BEGIN Input data

-- ==== Sys2Proof/Certificates/Slice0/Obligations.lean ====
section
/-! DEFINITION. The statements for the provers. -/

/-- The model's step: first in, first out. -/
def Obligations.StepRunsTheFrontCommand : Prop :=
  open Sys2Proof Machine in
  ∀ (s : State) (c : Instr) (rest : List Instr),
    step { s with pending := c :: rest } = exec c { s with pending := rest }

/-- R12, R101, R576, R619; the values no rule gives (fuses, AON state, memory bytes) are the model's choices (log 3, 5, 126). -/
def Obligations.ResetLeavesTheResetValues : Prop :=
  open Sys2Proof Machine in
  (∀ r, r ≠ R.RST_STATUS → r ≠ R.RST_CAUSE → reg State.reset r = regReset r)
  ∧ rb State.reset R.RST_CAUSE ⟨0, 1⟩ = true ∧ (∀ a, byteAt State.reset a = 0)
  ∧ State.reset.stepCtr = 0 ∧ State.reset.ft = 0 ∧ imageActive State.reset = false
  ∧ State.reset.cmd.active = [] ∧ State.reset.thl.load = none ∧ State.reset.seq.run = none ∧ State.reset.pending = []
  ∧ Canonical State.reset

/-- The canonical form of the sparse memory and register file is kept by all 253 commands and by the idle step. -/
def Obligations.EveryStepKeepsTheCanonicalForm : Prop :=
  open Sys2Proof Machine in
  ∀ (s t : State), Canonical s → step s = .next t → Canonical t

/-- The effect of a command is on everything but the queue; every command completes, but for an element instruction whose word is
invalid, which stops (R153, R155). -/
def Obligations.CommandsLeaveTheQueueAlone : Prop :=
  open Sys2Proof Machine in
  (∀ (c : Instr) (s t : State), exec c s = .next t → t.pending = s.pending)
  ∧ (∀ (s t : State), step s = .next t → t.pending = s.pending.tail)
  ∧ (∀ (c : Instr) (s : State), (∀ op i, elemWordOf c = some (op, i) → eInvalid op i = false) →
      (∀ f d imm e, c = .ldi f d ⟨imm, e⟩ → ldiInvalid d imm = false) → Completes c s (fun t => t.pending = s.pending))

/-- The fixed numbers of units (R2) are kept by every command, every reset among them. -/
def Obligations.EveryStepKeepsTheShape : Prop :=
  open Sys2Proof Machine in
  Shaped State.reset ∧ ∀ (s t : State), Shaped s → step s = .next t → Shaped t

/-- R38 to R42, R46, R52, R53, R56. -/
def Obligations.ImageCommandsComplete : Prop :=
  open Sys2Proof Machine in
  (∀ (s : State) (h : CmdHead) (src len : Nat), CommandSlot s h → (∀ c ∈ s.cmd.active, serialClass c.op ≠ some 0) →
    addrKind src = 0 ∨ addrKind src = 2 → switchPending s = false →
    Completes (.loadThallus h src len) s (fun t =>
      Began s t h (.loadThallus src len) ∧ t.thl.load = some ⟨s.cmd.fetched, src, len, []⟩
      ∧ rb t R.THL_STATUS F.THL_STATUS_staged_valid = false ∧ rb t R.THL_STATUS F.THL_STATUS_loading = true
      ∧ t.thl.activeSlot = s.thl.activeSlot ∧ t.thl.activeLen = s.thl.activeLen))
  ∧ (∀ (s : State) (l : LoadRun) (img : List Byte) (g : Bool), s.thl.load = some l → addrKind l.src = 0 → img.length = loadNeed l.len →
    let v := verifyImage (modCmd s l.cmd (fun c => { c with fetching := false })) img l.len
    (v = none →
      Completes (.thallusVerifyDone (some img) g) s (fun t =>
        bytesAt t (slotBase s (1 - s.thl.activeSlot)) img.length = img ∧ t.thl.stagedLen = l.len ∧ t.thl.load = none
        ∧ rb t R.THL_STATUS F.THL_STATUS_staged_valid = true ∧ rb t R.THL_STATUS F.THL_STATUS_loading = false
        ∧ (∀ k, k < 6 → (reg t (R.THL_STAGED_DIGEST k)).toNat = fieldAt img (fieldAt img 8 4 - 48 + 8 * k) 8)
        ∧ (∀ k, k < 6 → reg t (R.THL_ACTIVE_DIGEST k) = reg s (R.THL_ACTIVE_DIGEST k))
        ∧ MemSameOutside (slotBase s (1 - s.thl.activeSlot)) (2 ^ 28) s t))
    ∧ (∀ e, v = some e → e.reason < 256 →
      Completes (.thallusVerifyDone (some img) g) s (fun t =>
        rf t R.THL_LAST_ERR F.THL_LAST_ERR_reason = e.reason ∧ t.thl.load = none
        ∧ rb t R.THL_STATUS F.THL_STATUS_staged_valid = rb s R.THL_STATUS F.THL_STATUS_staged_valid
        ∧ rb t R.THL_STATUS F.THL_STATUS_loading = false ∧ MemSame s t
        ∧ (∀ c, findCmd s l.cmd = some c → c.fin = none → ∃ c', findCmd t l.cmd = some c' ∧ c'.fin = some { status := 2, reason := e.reason }))))
  ∧ (∀ (s : State) (l : LoadRun), s.thl.load = some l → addrKind l.src = 2 → addrVal l.src / 2 ^ 48 ≠ selfId s →
    Completes (.thallusVerifyDone none true) s (fun t =>
      rf t R.THL_LAST_ERR F.THL_LAST_ERR_reason = 0xC ∧ t.thl.load = none ∧ MemSame s t
      ∧ (∀ c, findCmd s l.cmd = some c → c.fin = none → ∃ c', findCmd t l.cmd = some c' ∧ c'.fin = some { status := 2, reason := 0xC })))
  ∧ (∀ (s : State) (h : CmdHead) (epoch time pfx : Nat), CommandSlot s h → switchErr s epoch time pfx = none → imageActive s = true →
      epoch < 2 ^ 32 → time < 2 ^ 64 →
    Completes (.switchEpoch h epoch time pfx) s (fun t =>
      Began s t h (.switchEpoch epoch time pfx) ∧ t.thl = { s.thl with switchCmd := some s.cmd.fetched }
      ∧ rb t R.THL_STATUS F.THL_STATUS_switch_pending = true ∧ (reg t R.THL_PENDING_TIME).toNat = time
      ∧ rf t R.THL_PENDING F.THL_PENDING_epoch = epoch))
  ∧ (∀ (s : State) (time : Nat), switchPending s = true →
    ((reg s R.THL_PENDING_TIME).toNat ≤ (advance time s).ft →
      Completes (.epochSwitch time) s (fun t =>
        t.thl.activeSlot = 1 - s.thl.activeSlot ∧ t.thl.activeLen = s.thl.stagedLen ∧ t.thl.activeStruct = s.thl.stagedStruct
        ∧ t.thl.stagedLen = s.thl.activeLen ∧ t.thl.switchCmd = none
        ∧ rf t R.THL_EPOCH F.THL_EPOCH_epoch = rf s R.THL_PENDING F.THL_PENDING_epoch
        ∧ rb t R.THL_STATUS F.THL_STATUS_active_valid = true ∧ rb t R.THL_STATUS F.THL_STATUS_staged_valid = false
        ∧ rb t R.THL_STATUS F.THL_STATUS_switch_pending = false
        ∧ (∀ k, k < 6 → reg t (R.THL_ACTIVE_DIGEST k) = reg s (R.THL_STAGED_DIGEST k)
            ∧ reg t (R.THL_STAGED_DIGEST k) = reg s (R.THL_ACTIVE_DIGEST k))))
    ∧ ((advance time s).ft < (reg s R.THL_PENDING_TIME).toNat →
      Completes (.epochSwitch time) s (fun t => t = advance time s)))

/-- R27, R28, R37, R41: what the loader has checked of any image it stages. -/
def Obligations.VerifiedImagesAreAuthentic : Prop :=
  open Sys2Proof Machine in
  ∀ (s : State) (img : List Byte) (len : Nat), verifyImage s img len = none →
    let body := fieldAt img 8 4
    let signed := bitOf (fieldAt img 0xE 2) 0
    len = body + (if signed then 208 else 0) ∧ len ≤ 2 ^ 28
    ∧ sha384 (img.take (body - 48)) = (img.drop (body - 48)).take 48
    ∧ (bitOf (fuseWord s 0) 0 = true → signed = true)
    ∧ (signed = true → trailerErr s ((img.drop body).take 208) (sha384 (img.take (body - 48))) = none)
    ∧ capsHeld s (fieldAt img 0x14 4) = true
    ∧ fieldAt img 0x10 2 = 0x9408
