@[simp] theorem evgHostReset_pending : (evgHostReset s).pending = s.pending := by
  unfold evgHostReset
  extract_lets gone _ s₁ s₂ s₃
  have hs₂ : s₂.pending = s.pending := forEach_pending (fun _ _ => setPend_pending ..) _ s₁
  have hs₃ : s₃.pending = s₂.pending := forEach_pending (by intros; rfl) _ _
  exact (evgSettle_pending s₃).trans (hs₃.trans hs₂)

@[simp] theorem hostReset_pending (reason : Nat) : (hostReset s reason).pending = s.pending := by
  simp [hostReset]

@[simp] theorem deviceReset_pending (level : Nat) : (deviceReset s level).pending = s.pending := by
  simp -implicitDefEqProofs [deviceReset]

@[simp] theorem markSource_pending (src l : Nat) : (markSource s src l).pending = s.pending := by
  simp [markSource]

@[simp] theorem failStart_pending : (failStart s).pending = s.pending := by
  simp [failStart]

@[simp] theorem leaveRecovery_pending : (leaveRecovery s).pending = s.pending := by
  simp [leaveRecovery]

@[simp] theorem abandonBlock_pending : (abandonBlock s).pending = s.pending := by
  simp [abandonBlock]

@[simp] theorem rerunLookups_pending (n : Nat) : (rerunLookups s n).pending = s.pending := by
  simp [rerunLookups]

@[simp] theorem pumpFlows_pending : (pumpFlows s).pending = s.pending := by
  simp [pumpFlows]

@[simp] theorem blockReinit_pending (c : Nat) : (blockReinit s c).pending = s.pending := by
  simp [blockReinit]

@[simp] theorem endBlock_pending (c : Nat) : (endBlock s c).pending = s.pending := by
  simp [endBlock]

@[simp] theorem blockKept_pending (c : Nat) : (blockKept s c).pending = s.pending := by
  simp [blockKept]

@[simp] theorem assertHost_pending (reason : Nat) : (assertHost s reason).pending = s.pending := by
  unfold assertHost
  split
  · rfl
  · split <;> simp

@[simp] theorem drainStacks_pending : (drainStacks s).pending = s.pending := by
  simp [drainStacks]

@[simp] theorem fallInto_pending (level reason : Nat) (announce : Bool) :
    (fallInto s level reason announce).pending = s.pending := by
  simp [fallInto]

@[simp] theorem assertDevice_pending (src level reason : Nat) : (assertDevice s src level reason).pending = s.pending := by
  simp [assertDevice]

@[simp] theorem assertSource_pending (src reason : Nat) : (assertSource s src reason).pending = s.pending := by
  simp [assertSource]

@[simp] theorem loseAon_pending : (loseAon s).pending = s.pending := by
  simp [loseAon]

@[simp] theorem onRelease_pending (d : Nat) : (onRelease s d).pending = s.pending := by
  simp [onRelease]

@[simp] theorem releaseDomains_pending : (releaseDomains s).pending = s.pending := by
  simp [releaseDomains]

@[simp] theorem releaseDevice_pending : (releaseDevice s).pending = s.pending := by
  simp [releaseDevice]

@[simp] theorem sampleStraps_pending (x : Straps) : (sampleStraps s x).pending = s.pending := by
  simp [sampleStraps]

@[simp] theorem gainLock_pending (d : Nat) (x : Straps) : (gainLock s d x).pending = s.pending := by
  simp [gainLock]

/-! ## BLOCK resets: the quiesce handshake -/

@[simp] theorem askIdle_pending (c : Nat) : (askIdle s c).pending = s.pending := by
  simp [askIdle]

@[simp] theorem resetFrond_pending (f : Nat) : (resetFrond s f).pending = s.pending := by
  simp [resetFrond]

@[simp] theorem resetSorus_pending (n : Nat) : (resetSorus s n).pending = s.pending := by
  simp [resetSorus]

@[simp] theorem resetBaseDie_pending (n : Nat) : (resetBaseDie s n).pending = s.pending := by
  simp [resetBaseDie]

@[simp] theorem resetTier_pending : (resetTier s).pending = s.pending := by
  simp [resetTier]

@[simp] theorem resetLinkDie_pending (die : Nat) : (resetLinkDie s die).pending = s.pending := by
  simp [resetLinkDie]

@[simp] theorem assertBlock_pending (c : Nat) : (assertBlock s c).pending = s.pending := by
  simp [assertBlock]
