-- ==== Sys2Proof/Syntax.lean ====
section
/-! DEFINITION. The command set: one constructor per row of spec/opcode_table.json (R93). No command has an operand (R94). -/

namespace Sys2Proof

/-- A command of the block (R93). -/
inductive Instr where
  /-- 0x00: nothing but completion (R250). -/
  | nop
  /-- 0x01: IN_SYMS to FT (R120). -/
  | freqAnalyze
  /-- 0x02: FT to TREE (R141). -/
  | treeBuild
  /-- 0x03: TREE to CT (R160). -/
  | codeDerive
  /-- 0x04: IN_SYMS and CT to PAYLOAD, PAD and PBITS (R180). -/
  | bitPack
  /-- 0x05: FT and PAYLOAD to OUT_BYTES (R201). -/
  | contSerialize
  /-- 0x06: IN_BYTES to FT and PAYLOAD (R202). -/
  | contDeserialize
  /-- 0x07: the payload length check (R204). -/
  | payloadCheck
  /-- 0x08: CT and PAYLOAD to OUT_SYMS, PAD and PBITS (R230). -/
  | bitUnpack
  /-- 0x10: IN_SYMS to OUT_BYTES in five steps (R253). -/
  | compress
  /-- 0x11: IN_BYTES to OUT_SYMS in five steps (R254). -/
  | decompress
deriving DecidableEq, Repr

end Sys2Proof
end

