-- ==== Sys2Proof/Machine/Operands.lean ====
section
/-! DEFINITION. The operands of the commands (R93, R94): the input symbols IN_SYMS[0..IN_SYM_LEN), the input bytes
IN_BYTES[0..IN_BYTE_LEN), and a code table's two lookups. -/

namespace Sys2Proof.Machine

/-- The bus address of IN_SYMS[i] (R62). -/
def symAddr (i : Nat) : Nat := 0x10000000 + 4 * i

/-- The bus address of IN_BYTES[k] (R63). -/
def byteAddr (k : Nat) : Nat := 0x20000000 + k

/-- A word of the input RAMs: its four bytes, big-endian (assumption 7, DEDUCED). -/
def State.ramWord (s : State) (a : Nat) : Word :=
  BitVec.ofNat 32 (beVal [s.ramByte a, s.ramByte (a + 1), s.ramByte (a + 2), s.ramByte (a + 3)])

/-- `IN_SYMS[i]`, a 32-bit word (R30). It may be above SYM_MAX. -/
def State.inSym (s : State) (i : Nat) : Nat := (s.ramWord (symAddr i)).toNat

/-- The input symbol words `IN_SYMS[0..IN_SYM_LEN)`. -/
def State.inSyms (s : State) : List Nat := (List.range s.inSymLen.toNat).map s.inSym

/-- The input bytes `IN_BYTES[0..IN_BYTE_LEN)`. -/
def State.inBytes (s : State) : List Byte := (List.range s.inByteLen.toNat).map (fun k => s.ramByte (byteAddr k))

/-- `code(s)` (R25): the code of a symbol, if it has one. -/
def codeOf : CodeTable → Nat → Option Bits
  | [], _ => none
  | e :: ct, x => if e.sym = x then some e.code else codeOf ct x

/-- `INV` (R25): the symbol of a code, if the bit string is one. -/
def invLookup : CodeTable → Bits → Option Nat
  | [], _ => none
  | e :: ct, b => if e.code = b then some e.sym else invLookup ct b

end Sys2Proof.Machine
end

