-- ==== Sys2Proof/Certificates/Slice0/Obligations.lean ====
section
/-! DEFINITION. The statements for the provers. Each docstring says which rule of the spec it formalises. -/

open Sys2Proof Sys2Proof.Machine

/-! Encoding (spec/30_encoding.md). -/

/-- R93's opcode map on the words themselves, and some of the words R92 and R95 call illegal (T-CTL-2 to T-CTL-6). -/
def Obligations.TableWordsDecode : Prop :=
  decode 0x00000000 = .ok .nop ∧ decode 0x00000001 = .ok .freqAnalyze ∧ decode 0x00000002 = .ok .treeBuild ∧
  decode 0x00000003 = .ok .codeDerive ∧ decode 0x00000004 = .ok .bitPack ∧ decode 0x00000005 = .ok .contSerialize ∧
  decode 0x00000006 = .ok .contDeserialize ∧ decode 0x00000007 = .ok .payloadCheck ∧ decode 0x00000008 = .ok .bitUnpack ∧
  decode 0x00000010 = .ok .compress ∧ decode 0x00000011 = .ok .decompress ∧
  decode 0x00000109 = .error .reservedBits ∧ decode 0x00000100 = .error .reservedBits ∧
  decode 0x00000009 = .error .noOpcode ∧ decode 0x00000012 = .error .noOpcode ∧ decode 0x80000010 = .error .reservedBits

/-- Every command's word decodes to it (R90, R91). -/
def Obligations.EncodeThenDecode : Prop := ∀ i : Instr, i.wf = true → decode (encode i) = .ok i

/-- R91 and R95: every 32-bit word either is one command's word or is rejected, and it is rejected exactly when RSV is not 0 or
OPC is in 0x09..0x0F or 0x12..0xFF. -/
def Obligations.DecoderAcceptsExactlyTheCommandWords : Prop :=
  ∀ w : Word,
    (∀ i, decode w = .ok i ↔ w = encode i) ∧
    ((∃ r, decode w = .error r) ↔
      w.toNat / 256 ≠ 0 ∨ (0x09 ≤ w.toNat % 256 ∧ w.toNat % 256 ≤ 0x0F) ∨ 0x12 ≤ w.toNat % 256)

/-- R92: an illegal word completes with code 7, stage w[7:0] and detail w, and changes nothing else; 0x109 shows as
STATUS = 0x0009_0706. -/
def Obligations.IllegalWordCompletes : Prop :=
  ∀ (s : State) (w : Word) (k : Nat), s.phase = .busy w k → s.engineTurn = true →
    (w.toNat / 256 ≠ 0 ∨ (0x09 ≤ w.toNat % 256 ∧ w.toNat % 256 ≤ 0x0F) ∨ 0x12 ≤ w.toNat % 256) →
    step s = .next (s.failed 7 w (BitVec.ofNat 8 (w.toNat % 256))) ∧
    (w = 0x109 → s.status.busErr = false → s.status.overrun = false → (s.failed 7 w 0x09).statusWord = 0x00090706)

/-! The step. -/

/-- The step runs the decoded command at the engine's turn, and one host access otherwise (R70, R91; whose turn it is while BUSY is
the free latency of assumption 4). The engine's turn comes when the latency has passed or no access is queued. The host's turn (R60,
R96) takes its first queued access off the queue and performs it; WAIT reads STATUS and stays queued while bit 0 of the word read
is 1. (That a turn with nothing queued leaves the state as it is is the model's choice, assumption 10.) -/
def Obligations.StepRunsTheDecodedCommand : Prop :=
  ∀ s : State,
    (∀ w k i, s.phase = .busy w k → (s.latency = 0 ∨ s.bus = []) → decode w = .ok i → step s = exec i s) ∧
    (∀ w k, s.phase = .busy w k → s.latency ≠ 0 → s.bus ≠ [] →
      step s = .next { s with latency := s.latency - 1 }.hostStep) ∧
    (s.phase = .idle → step s = .next s.hostStep) ∧
    (s.bus = [] → s.hostStep = s) ∧
    (∀ a rest, s.bus = .read a :: rest → s.hostStep = { s with bus := rest }.busRead a) ∧
    (∀ a v rest, s.bus = .write a v :: rest → s.hostStep = { s with bus := rest }.busWrite a v) ∧
    (∀ rest, s.bus = .wait :: rest →
      s.hostStep =
        { s with
          bus := if (s.busValue 0x0C).getLsbD 0 then .wait :: rest else rest
          reads := s.reads ++ [s.busValue 0x0C] })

END Input data

Your task for the entries above: copy exactly the span starting with the line with "reason := e.reason" and going on through the line with "48 ≠ selfId s →", both lines included, and nothing else.

        ∧ (∀ c, findCmd s l.cmd = some c → c.fin = none → ∃ c', findCmd t l.cmd = some c' ∧ c'.fin = some { status := 2, reason := e.reason }))))
  ∧ (∀ (s : State) (l : LoadRun), s.thl.load = some l → addrKind l.src = 2 → addrVal l.src / 2 ^ 48 ≠ selfId s →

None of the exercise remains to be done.